Все посмотрели в небо. Да, там одиноко таяло беленькое облако, размером не более овчины. Из густой заросли кустов и камыша, около плотины, осторожно выдвинулась лодка, посреди ее стоял хромой мужик, опираясь на багор, и махал на публику рукою. Беззвучно погружая весла в воду, лодку гнал широкоплечий, светловолосый парень в серой рубахе. Он сидел неподвижно, точно окаменев, шевелились только кисти его рук, казалось, что весла действуют сами, покрывая воду шелковой рябью. Хромой, перестав размахивать рукой, вытянул ее выше головы, неотрывно глядя в воду, и тоже замер. Лодка описала угол от берега к берегу, потом еще угол, мужик медленно опустил левую руку, так же медленно поднял правую с багром в ней.
– Бей его! – рявкнул он и, с размаха, вонзил багор в реку.
Клим стоял сзади и выше всех, он хорошо видел, что хромой ударил в пустое место. А когда мужик, неуклюже покачнувшись, перекинулся за борт, плашмя грудью, Клим уверенно подумал:
«Это сделано нарочно!»
Но хромой тотчас же пошатнул эту уверенность.
– Не попа-ал! – взвыл он плачевным волчьим воем, барахтаясь в реке. Его красная рубаха вздулась на спине уродливым пузырем, судорожно мелькала над водою деревяшка с высветленным железным кольцом на конце ее, он фыркал, болтал головою, с волос головы и бороды разлетались стеклянные брызги, он хватался одной рукой за корму лодки, а кулаком другой отчаянно колотил по борту и вопил, стонал:
– Э-эх, не попа-ал! Миколка, дьявол, что ж ты его веслом не ошарашил, а? Веслом-то, дурак! По башке бы, а? Осрамил ты меня, морда-а!
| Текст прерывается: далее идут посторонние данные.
-- ==== Sys2Proof/Machine/Recovery.lean ====
section
/-! DEFINITION. Recovery by the Keeper (R382 to R394, R398, R405): suspicion and confirmation, holds, takeovers, what a
spare pulls, restoration after a notice, and the release into replay. -/

namespace Sys2Proof.Machine

/-! ## Who is who -/

/-- The node that stands for no loss (R407, HOLD). -/
abbrev noLoss : Node := 0xFFFF#16

/-- The partitions that the Keeper acts for. -/
def State.kept (s : State) : List Part := (List.finRange 4).filter fun p => s.keeperOn p.val

/-- The node of a valid KPR_MIR word, KPR_WATCH word alike. -/
def State.wordNode (s : State) (off : Nat) : Option Nat := if s.bit off 16 then some (s.fld off 15 0) else none

/-- This module mirrors a node in a partition (R411). -/
def State.mirrors (s : State) (p node : Nat) : Bool := (List.range 2).any fun m => s.wordNode (kprMirOff p m) == some node

/-- A node is watched (R413). -/
def State.watches (s : State) (node : Nat) : Bool := (List.range 8).any fun w => s.wordNode (kprWatchOff w) == some node

/-- FAB_NODE.NODE. -/
def State.fabNode (s : State) : Nat := s.fld fabNodeOff 15 0

/-- Two nodes are group-mates. -/
def sameGroup (a b : Nat) : Bool := a / 32 == b / 32

/-- The mirror partner of a node of the module's group (R414). -/
def State.partnerOf (s : State) (node : Nat) : Nat := s.fld (kprTakeOff (node % 32)) 15 0

/-- KPR_LAST (R415). -/
def State.keeperLast (s : State) (node kind : Nat) : State :=
  s.setReg kprLastOff (BitVec.ofNat 64 (node * 2 ^ 16 + kind))

/-- The job table: its offset and number of nodes (R387); no nodes where it is not in the partition's gallery scratchpad. -/
def State.jobTable (s : State) (p : Nat) : Nat × Nat :=
  let a := (s.reg (kprJobPtrOff p)).toNat % 2 ^ 48
  let n := s.fld (kprJobCountOff p) 15 0
  if (s.refusedGal p a (2 * n)).isSome then (a, 0) else (a, n)

/-- The job table's nodes (R387). -/
def State.jobNodes (s : State) (p : Nat) : List Nat :=
  let t := s.jobTable p
  (List.range t.2).map fun i => s.peek (t.1 + 2 * i) 2

/-- A node is known to be lost. -/
def State.isGone (s : State) (n : Nat) : Bool := s.keeper.gone.contains (BitVec.ofNat 16 n)

/-- A node is known to be lost from here on. -/
def State.setGone (s : State) (n : Node) : State :=
  if s.keeper.gone.contains n then s else { s with keeper := { s.keeper with gone := s.keeper.gone ++ [n] } }

/-- The members of the job that are not lost, this module among them. -/
def State.members (s : State) (p : Nat) : List Nat := ((s.ownNode p :: s.jobNodes p).filter fun n => !s.isGone n).eraseDups

/-- Send a message to every other node of the job table, in its order (R387), and to a spare. -/
def State.fanOut (s : State) (p : Part) (also : List Nat) (kind subject step : Nat) (body : List Byte) : State :=
  let ns := ((s.jobNodes p.val ++ also).filter fun n => !s.here n).eraseDups
  let t := s.jobTable p.val
  ns.foldl (fun s n => s.kctlSend p n kind subject step body) (s.look t.1 (2 * t.2))

/-- The kinds that a fan-out sends (R387): HOLD, RING_RESET, REPLAY and ABORT. -/
def fanKind (kind : Nat) : Bool := [0x05, 0x08, 0x0A, 0x10].contains kind

/-- Change the takeovers of a partition. -/
def State.onTakeovers (s : State) (p : Nat) (f : List Takeover → List Takeover) : State :=
  s.onKpart p fun k => { k with takeovers := f k.takeovers }

/-- Replace the takeover of a loss and coordinator. -/
def State.putTakeover (s : State) (p : Nat) (t : Takeover) : State :=
  s.onTakeovers p fun l => l.map fun x => if x.lost = t.lost ∧ x.coord = t.coord then t else x

/-- The takeover of a loss that this module coordinates. -/
def State.leads (s : State) (p : Nat) (lost : Node) : Option Takeover :=
  (s.kpart p).takeovers.find? fun t => t.mine && t.lost == lost

/-! ## Holds (R386) -/

/-- A Keeper hold of a partition's job: the job is HELD, and phase 2 begins. -/
def State.keeperHold (s : State) (p : Part) : State :=
  let j := s.jobState p.val
  let s := if j = jRun ∨ j = jReplan then s.holdJob p none else s
  s.setPhase p.val 2

/-- Take part in a recovery: its record, and the hold. -/
def State.joinHold (s : State) (p : Part) (t : Takeover) : State :=
  let known := (s.kpart p.val).takeovers.any fun x => x.lost == t.lost && x.coord == t.coord
  let s := if known then s else s.onTakeovers p.val fun l => l ++ [t]
  (if t.lost = noLoss then s else s.setGone t.lost).keeperHold p

/-- A recovery's record at its start. -/
def Takeover.fresh (lost coord : Node) (mine : Bool) (cause : Nat) (sector : Option W64) (taker : Node) (spare : Bool) :
    Takeover :=
  { lost := lost, coord := coord, mine := mine, owed := true, cause := cause, sector := sector, taker := taker,
    spare := spare, sent := false, acks := [], low := none, gates := [], route := none, swapDone := false,
    spareDone := false, seq := 0, dropped := none }

/-- Begin a recovery in a partition: HOLD to the job and to the spare, and the hold here (R386, R387). -/
def State.recover (s : State) (p : Part) (lost : Node) (cause : Nat) (sector : Option W64) (spare : Option Nat) : State :=
  let own := BitVec.ofNat 16 (s.ownNode p.val)
  let t := Takeover.fresh lost own true cause sector ((spare.map (BitVec.ofNat 16)).getD own) spare.isSome
  let s := s.joinHold p t
  s.fanOut p (spare.toList) 0x05 lost.toNat 0 []

/-! ## The takeover's later phases (R388 to R393) -/

/-- The body of TAKE: the taker, and whether the job is deterministic, which a spare opens it with. -/
def takeBody (taker : Nat) (det : Bool) : List Byte := natLe 2 taker ++ natLe 2 (if det then 1 else 0)

/-- The LOCAL entry that a group-mate installs for a lost position (R388, R414). -/
def State.takeEntry (s : State) (lost : Nat) (spare : Bool) : W64 :=
  s.reg (if spare then kprTakeSpareEntryOff (lost % 32) else kprTakePartnerEntryOff (lost % 32))

/-- A group-mate prepares the takeover route (R388): in DRAIN mode it drains classes 0 to 2 (R338); in EPOCH mode it writes
the entry into the other bank and flips its epoch (R340). -/
def State.routeStart (s : State) (p : Part) (t : Takeover) (spare : Bool) : State :=
  let s := s.putTakeover p.val { t with route := some spare }
  if s.bit fabLlCtrlOff 3 then
    let b := 1 - s.fld fabLlCtrlOff 2 2
    ((s.setReg (fabLlLocalOff b (t.lost.toNat % 32)) (s.takeEntry t.lost.toNat spare)).setFld fabLlCtrlOff 2 2 b).pump
  else s.setFld fabLlCtrlOff 14 12 7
Парень не торопясь поймал багор, положил его вдоль борта, молча помог хромому влезть в лодку и сильными ударами весел быстро пригнал ее к берегу. Вывалившись на песок, мужик, мокрый и скользкий, разводя руки, отчаянно каялся:
– Не попал, господа! Острамился, простите Христа ради! Ошибся маленько, в головизу метил ему, а – мимо! Понимаете вещь? Ах, отцы святые, а?
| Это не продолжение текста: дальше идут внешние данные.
/-- A hold is complete in a partition: nothing of its work ring runs any more. -/
def State.held (s : State) (p : Part) : Bool :=
  (decide (s.jobState p.val = jHeld) || decide (s.jobState p.val = jReplan)) &&
    s.cmds.all fun x => decide (x.id.func ≠ funcOf p) || decide (x.id.ring ≠ 0) || decide (x.phase = .ended)

/-- HOLD_COMPLETE (R386): HELD_ACK to every coordinator that waits for it. -/
def execHoldComplete (p : Part) (s : State) : Host.Outcome State Fault Refusal :=
  .next (if !s.keeperOn p.val || !s.held p then s
    else
      let owed := (s.kpart p.val).takeovers.filter (·.owed)
      let s := s.onTakeovers p.val fun l => l.map fun t => { t with owed := false }
      let s := s.jrLook p.val ((s.gateRecs p.val).map (·.1))
      owed.foldl (fun s t =>
        if t.mine then s.ackIn p t.lost (BitVec.ofNat 16 (s.ownNode p.val)) (s.committed p.val) (s.jrNewest p.val) (s.gatesHeld p.val)
        else s.kctlSend p t.coord.toNat 0x06 t.lost.toNat (s.committed p.val).toNat (s.ackBody p.val)) s)

/-- The takeover's entry is in both banks (R388): the coordinator goes on with RING_RESET; a group-mate outside the job keeps
nothing of the takeover. -/
def State.routeDone (s : State) (p : Part) (t : Takeover) : State :=
  let t := { t with route := none }
  let s := s.putTakeover p.val t
  if t.mine then
    let s := s.ringResetSend p t
    let t := { t with swapDone := true }
    (s.putTakeover p.val t).phaseEnd p t
  else if s.jobState p.val = jHeld then s
  else s.onTakeovers p.val fun l => l.filter fun x => !(x.lost == t.lost && x.coord == t.coord)

/-- TAKEOVER_LIGHT_LIST_SWAP (R388): in DRAIN mode, once classes 0 to 2 have drained, the entry is written, the banks are
swapped at this slot boundary (R338; assumption 70) and the other bank takes it too; in EPOCH mode the other bank takes it
(R340). -/
def execTakeoverLightListSwap (p : Part) (s : State) : Host.Outcome State Fault Refusal :=
  .next (match (s.kpart p.val).takeovers.find? (·.route.isSome) with
    | none => s
    | some t =>
      let k := t.lost.toNat % 32
      let e := s.takeEntry t.lost.toNat (t.route == some true)
      if s.bit fabLlCtrlOff 3 then
        (s.setReg (fabLlLocalOff (1 - s.fld fabLlCtrlOff 2 2) k) e).routeDone p t
      else if s.drained % 8 ≠ 7 then s
      else
        let b := s.fld fabLlCtrlOff 0 0
        let s := ((s.setReg (fabLlLocalOff (1 - b) k) e).swapLists.swapNow).setReg (fabLlLocalOff b k) e
        ((s.setFld fabLlCtrlOff 14 12 0).mcStart.pump).routeDone p t)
У него даже голос от огорчения стал другой, высокий, жалобно звенящий, а оплывшее лицо сузилось и выражало искреннейшее горе. По вискам, по лбу, из-под глаз струились капли воды, как будто все его лицо вспотело слезами, светлые глаза его блестели сконфуженно и виновато. Он выжимал воду с волос головы и бороды горстью, брызгал на песок, на подолы девиц и тоскливо выкрикивал:
– Громадный, пуда на четыре с лишком! Бык, а не сом, ей-богу! Усы – вот!
И хромой отмерил руками в воздухе вершков двенадцать.
«Я ошибся, – подумал Клим. – Он видел сома».
– Стоит на дне на самом; вижу – задумался, усищи шевелятся, – огорченно и восторженно рассказывал хромой.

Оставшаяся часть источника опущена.